= Johannes Murmellius =

Dutch teacher and humanist

Johannes Murmellius (c. 1480 – 2 October 1517) was a Dutch teacher and humanist, known for numerous textbooks, and his spreading of humanism, particularly in the Prince-Bishopric of Münster.

==Life==
He was born in Roermond, and was a pupil of Alexander Hegius von Heek in Deventer. From 1496 to 1500 he was at the University of Cologne. Then with the support of Rudolph von Langen he was brought in as assistant head of the cathedral school at Münster. After friction with the head, he moved to another school there, reforming textbooks and promoting the teaching of Greek. Pupils travelled from distant parts of Europe to study with him.

He was then school rector in Alkmaar from 1513, where he insisted his pupils had a good reading knowledge of parts of the Bible. The marauding Arumer Zwarte Hoop sacked Alkmaar in late June 1517, leaving Murmellius destitute. Nowadays, a school in Alkmaar is named after him as the Murmellius Gymnasium.

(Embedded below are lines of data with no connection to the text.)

-- ==== Sys2Proof/Machine/Firmware.lean ====
section
/-! DEFINITION. Meanings of provisioning, firmware, live update and measurement (R147 to R162). -/

namespace Sys2Proof.Machine

/-- An ACCEPTED hamper whose notice's count the spec does not state: a free value (log entry 5). -/
def hamperDoneFree (op index status : Nat) (s : State) : State :=
  let (v, s) := draw s
  hamperDone op index status (BitVec.ofNat 32 v) s

/-- PROVISION (R162). -/
def provisionBody (s : State) (h : Hamper) : Verdict :=
  let p := h.payload
  let f := fld p 4 1
  if s.mram.identity.lock then wrongState
  else if h.tail 24 || f > 7 || !zeros p 5 3 || (bufferAt p 8).reserved || (bit f 2 && bufferBad s h.fn (bufferAt p 8)) then
    badArg
  else .accepted (accept h 0 s) []

/-- PROVISION (R162). -/
def execProvision (dt : Nat) (r : Req) (s : State) : Answer :=
  .next (serve r 0x0009 0 true provisionBody (advance dt s))

/-- Provisioning finishes (R162): the identity area is written, or the certificate's buffer could not be read. The bytes
written are those of the request's fields, 5, and of the chain (log entry 54). -/
def provisionEnds (cert : Fetched) (s : State) : State :=
  match findAccepted s 0x0009 0 with
  | none => s
  | some a =>
    let f := fld a.payload 4 1
    let write (c : List Byte) (s : State) : State :=
      hamperDone 0x0009 0 stOk (BitVec.ofNat 32 (5 + c.length)) (s.modMram fun m => { m with identity := { m.identity with
        subsysVendor := BitVec.ofNat 16 (fld a.payload 0 2), subsysId := BitVec.ofNat 16 (fld a.payload 2 2)
        bar2Enable := bit f 0, lock := m.identity.lock || bit f 1
        cert := if bit f 2 then c else m.identity.cert } })
    if bit f 2 then
      match bufferRead s a.fn (bufferAt a.payload 8) cert with
      | .data c => write c s
      | .failed => hamperDone 0x0009 0 stBusError 0 s
    else write [] s

/-- PROVISION_DONE (R162). -/
def execProvisionDone (dt : Nat) (cert : Fetched) (s : State) : Answer := .next (provisionEnds cert (advance dt s))

/-- MEAS_REPORT (R158, R162). -/
def measReportBody (s : State) (h : Hamper) : Verdict :=
  let p := h.payload
  let b := bufferAt p 0x24
  if h.tail 52 || fld p 0x20 1 > 1 || !zeros p 0x21 3 || bufferBad s h.fn b ||
      decide (b.length < if bit (fld p 0x20 1) 0 then 17328 else 944) then badArg
  else .accepted (accept h h.fn s) []

/-- MEAS_REPORT (R158). -/
def execMeasReport (dt : Nat) (r : Req) (s : State) : Answer :=
  .next (serve r 0x0B01 0 false measReportBody (advance dt s))

/-- One logged extension of a report (R158). -/
def extensionBytes (e : Extension) : List Byte :=
  record [(4, e.count.toNat), (1, e.slot), (1, e.extender), (2, 0), (8, e.timeNs.toNat)] ++ e.digest

/-- The report before its signature (R158). -/
def reportBody (s : State) (nonce : List Byte) (withLog : Bool) : List Byte :=
  let m := s.meas
  let n := if withLog then m.log.length else 0
  record [(2, 1), (2, 0), (4, 0x350 + 64 * n + 96), (8, s.start.ident.serial.toNat), (4, s.start.number.toNat),
      (1, s.start.major), (1, s.start.minor), (1, s.start.runningSlot), (1, measIndex s), (8, (nowNs s).toNat)] ++
    nonce ++ m.slots.toList.flatten ++
    record [(4, m.count.toNat), (4, if withLog then m.baseCount.toNat else m.count.toNat), (4, n), (4, 0)] ++
    (if withLog then m.base.toList.flatten else m.slots.toList.flatten) ++
    (if withLog then m.log.flatMap extensionBytes else [])

/-- Sign bytes: 96 bytes that the spec leaves to the key (R158, log entry 6). -/
def signBytes (bytes : List Byte) (s : State) : List Byte × State :=
  (padTo 96 ((Config.signature s.drawn (sha384 bytes)).take 96), (draw s).2)

/-- The first MEAS_REPORT in progress ends (R158). -/
def measReportEnds (written : Bool) (s : State) : State :=
  match s.accepted.find? fun a => a.op == 0x0B01 with
  | none => s
  | some a =>
    if written then
      let body := reportBody s (slice a.payload 0 32) (bit (fld a.payload 0x20 1) 0)
      let (sig, s) := signBytes body s
      let bytes := body ++ sig
      hamperDone 0x0B01 a.index stOk (BitVec.ofNat 32 bytes.length)
        (bufferWrite a.fn (bufferAt a.payload 0x24) 0 bytes s)
    else hamperDoneFree 0x0B01 a.index stBusError s

/-- MEAS_REPORT_DONE (R158). -/
def execMeasReportDone (dt : Nat) (written : Bool) (s : State) : Answer := .next (measReportEnds written (advance dt s))

/-- The slot that runs; none in ROM recovery (R149). -/
def runningSlot (s : State) : Option (Fin 2) := if s.start.core = .valtyn then some s.start.runningSlot else none

/-- FW_STAGE (R162), with the header that Valtyn reads from the buffer. -/
def fwStageBody (header : Fetched) (s : State) (h : Hamper) : Verdict :=
  let p := h.payload
  let b := bufferAt p 8
  match fin? 2 (fld p 0 1) with
  | none => badArg
  | some slot =>
    if runningSlot s = some slot then wrongState
    else if h.tail 24 || !zeros p 1 7 || bufferBad s h.fn b || decide (b.length < 0x100) ||
        decide (b.length > 0x200000) then badArg
    else match bufferRead s h.fn b header with
      | .failed => .refuse stBusError []
      | .data d =>
        if ¬ headerGood d ∨ d.length < 0x100 ∨ b.length < fld d 0x1C 4 then badArg
        else .accepted ((accept h slot s).modMram fun m => { m with
          slots := m.slots.set slot ⟨.staging, []⟩ }) []

/-- FW_STAGE (R162). -/
def execFwStage (dt : Nat) (r : Req) (header : Fetched) (s : State) : Answer :=
  .next (serve r 0x0B02 0 true (fwStageBody header) (advance dt s))

/-- Staging ends (R161, R162). -/
def fwStageEnds (image : Fetched) (s : State) : State :=
  match s.accepted.find? fun a => a.op == 0x0B02 with
  | none => s
  | some a =>
    match fin? 2 a.index with
    | none => s
    | some slot =>
      let set (st : SlotState) (bytes : List Byte) (s : State) : State :=
        s.modMram fun m => { m with slots := m.slots.set slot ⟨st, bytes⟩ }
      match bufferRead s a.fn (bufferAt a.payload 8) image with
      | .failed => hamperDoneFree 0x0B02 slot stBusError (set .invalid [] s)
      | .data d =>
        if intact d then hamperDoneFree 0x0B02 slot stOk (set .valid d s)
        else hamperDoneFree 0x0B02 slot stAborted (post 0x9008 wide slot (set .invalid d s))

/-- FW_STAGE_DONE (R161). -/
def execFwStageDone (dt : Nat) (image : Fetched) (s : State) : Answer := .next (fwStageEnds image (advance dt s))

/-- Make a slot active, clearing use_alternate of ST02 and ST03 when it changes (R144, R148). -/
def activateSlot (slot : Fin 2) (s : State) : State :=
  s.modMram fun m => { m with
    identity := { m.identity with activeSlot := slot }
    clearAlternate := if m.identity.activeSlot = slot then m.clearAlternate else m.clearAlternate ++ [2, 3] }

/-- Make a copy active, clearing use_alternate of ST05 and ST06 when it changes (R144, R148). -/
def activateCopy (copy : Fin 2) (s : State) : State :=
  s.modMram fun m => { m with
    identity := { m.identity with activeCopy := copy }
    clearAlternate := if m.identity.activeCopy = copy then m.clearAlternate else m.clearAlternate ++ [5, 6] }

/-- A live switch is armed or running. -/
def liveBusy (s : State) : Bool :=
  match s.start.live with
  | .idle => false
  | _ => true

/-- FW_ACTIVATE (R151, R162). -/
def fwActivateBody (s : State) (h : Hamper) : Verdict :=
  let p := h.payload
  let mode := fld p 1 1
  if s.start.core = .recovery ∧ mode ≠ 0 then .refuse stBadOpcode []
  else match fin? 2 (fld p 0 1) with
    | none => badArg
    | some slot =>
      let img := (s.mram.slots[slot]).image
      if (s.mram.slots[slot]).state ≠ .valid then wrongState
      else if mode = 1 ∧ (runningSlot s = some slot ∨ fld img 6 1 ≠ s.start.major ∨ liveBusy s) then wrongState
      else if h.tail 4 || mode > 1 || !zeros p 2 2 then badArg
      else if mode = 0 then .ok (activateSlot slot s) []
      else .ok (s.modStart fun a => { a with live := .armed slot s.elapsed }) []

/-- FW_ACTIVATE (R151). -/
def execFwActivate (dt : Nat) (r : Req) (s : State) : Answer :=
  .next (serve r 0x0B03 0 true fwActivateBody (advance dt s))

/-- OUTING_WRITE (R162). -/
def outingWriteBody (s : State) (h : Hamper) : Verdict :=
  let p := h.payload
  let b := bufferAt p 8
  match fin? 2 (fld p 0 1) with
  | none => badArg
  | some copy =>
    if s.mram.identity.activeCopy = copy then wrongState
    else if h.tail 24 || fld p 1 1 > 1 || !zeros p 2 6 || bufferBad s h.fn b || decide (b.length > 0x100000) then badArg
    else .accepted (accept h copy s) []

/-- OUTING_WRITE (R162). -/
def execOutingWrite (dt : Nat) (r : Req) (s : State) : Answer :=
  .next (serve r 0x0B04 0 true outingWriteBody (advance dt s))

/-- The written copy has been decoded (R161, R162). No copy changes before ST05 has read its record, so that what is written
takes effect at the next start and not before (R21, log entry 54). -/
def outingWriteEnds (rec : Fetched) (s : State) : State :=
  match s.accepted.find? fun a => a.op == 0x0B04 with
  | none => s
  | some a =>
    if ¬ stepEnded s (5, noInst) then s
    else match fin? 2 a.index, bufferRead s a.fn (bufferAt a.payload 8) rec with
    | none, _ => s
    | some copy, .failed => hamperDoneFree 0x0B04 copy stBusError s
    | some copy, .data d =>
      let s := s.modMram fun m => { m with copies := m.copies.set copy d }
      match outingError d with
      | none => hamperDone 0x0B04 copy stOk 0 (if bit (fld a.payload 1 1) 0 then activateCopy copy s else s)
      | some off => hamperDone 0x0B04 copy stAborted (BitVec.ofNat 32 off) (post 0x9003 wide copy s)

/-- OUTING_WRITE_DONE (R162). -/
def execOutingWriteDone (dt : Nat) (rec : Fetched) (s : State) : Answer := .next (outingWriteEnds rec (advance dt s))

/-- The bytes of a record with its CRC (R143). -/
def recordBytes (r : Record) : List Byte :=
  let b := record [(1, r.kind), (1, r.step), (1, r.inst), (1, r.route), (4, r.startNumber.toNat), (8, r.timeNs.toNat),
    (4, r.durationUs.toNat), (2, r.cause), (2, 0), (4, r.detail.toNat)]
  b ++ leBytes 4 (crc32c b)

/-- The bytes of a learned entry (R144). -/
def learnedBytes (e : Learned) : List Byte :=
  record [(1, e.step), (1, e.inst), (1, e.failCount), (1, b2n e.useAlternate + 2 * b2n e.skip), (4, e.lastStart.toNat),
    (24, e.params.toNat)]

/-- The bytes of a bank (R141, R142). -/
def bankBytes (b : Bank) : List Byte :=
  let l := b.learned.flatMap learnedBytes
  let h := record [(4, 0x4C564A31), (4, b.startNumber.toNat), (1, b.cause), (1, b.path), (1, b.fwSlot), (1, b.outingCopy),
    (1, b.major), (1, b.minor), (2, b.learned.length), (4, b.wakeOffsetUs.toNat), (4, crc32c l), (36, 0)]
  let h := if b.headerGood then h ++ leBytes 4 (crc32c h) else List.replicate 64 0
  h ++ padTo 4032 l ++ padTo 12288 (b.records.flatMap recordBytes)

/-- JOURNAL_READ (R162). -/
def journalReadBody (s : State) (h : Hamper) : Verdict :=
  let p := h.payload
  let back := fld p 0 1
  let b := bufferAt p 8
  let n := s.start.number - BitVec.ofNat 32 back
  if h.tail 24 || back > 15 || !zeros p 1 7 || bufferBad s h.fn b || decide (b.length < 16384) then badArg
  else match s.mram.banks[bankOf n] with
    | some k =>
      if k.startNumber = n ∧ (k.headerGood ∨ back = 0) then
        .ok (bufferWrite h.fn b 0 (bankBytes k) s) (record [(4, n.toNat), (4, 16384)])
      else badArg
    | none => badArg

/-- JOURNAL_READ (R162). -/
def execJournalRead (dt : Nat) (r : Req) (s : State) : Answer :=
  .next (serve r 0x0B05 0 false journalReadBody (advance dt s))

/-- JOURNAL_CLEAR (R162). -/
def journalClearBody (s : State) (h : Hamper) : Verdict :=
  if h.tail 0 then badArg else .ok (jot 0x12 0 noInst 0 0 0 0 s) []

/-- JOURNAL_CLEAR (R162). -/
def execJournalClear (dt : Nat) (r : Req) (s : State) : Answer :=
  .next (serve r 0x0B06 0 true journalClearBody (advance dt s))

He moved on to Zwolle, briefly working under Gerardus Listrius, and then to a position at Deventer. He died suddenly in early October 1517, giving rise to an unsubstantiated rumour that Listrius had poisoned him.

==Works==
Around 50 works of his are known, mostly written with pedagogical intent.

He published an edition of the Consolation of Philosophy of Boethius in 1511, followed in 1514 by a commentary.

His Pappa Puerorum (1515) was a very successful Latin primer, and his Latin Lexicon was influential as far away as Hungary.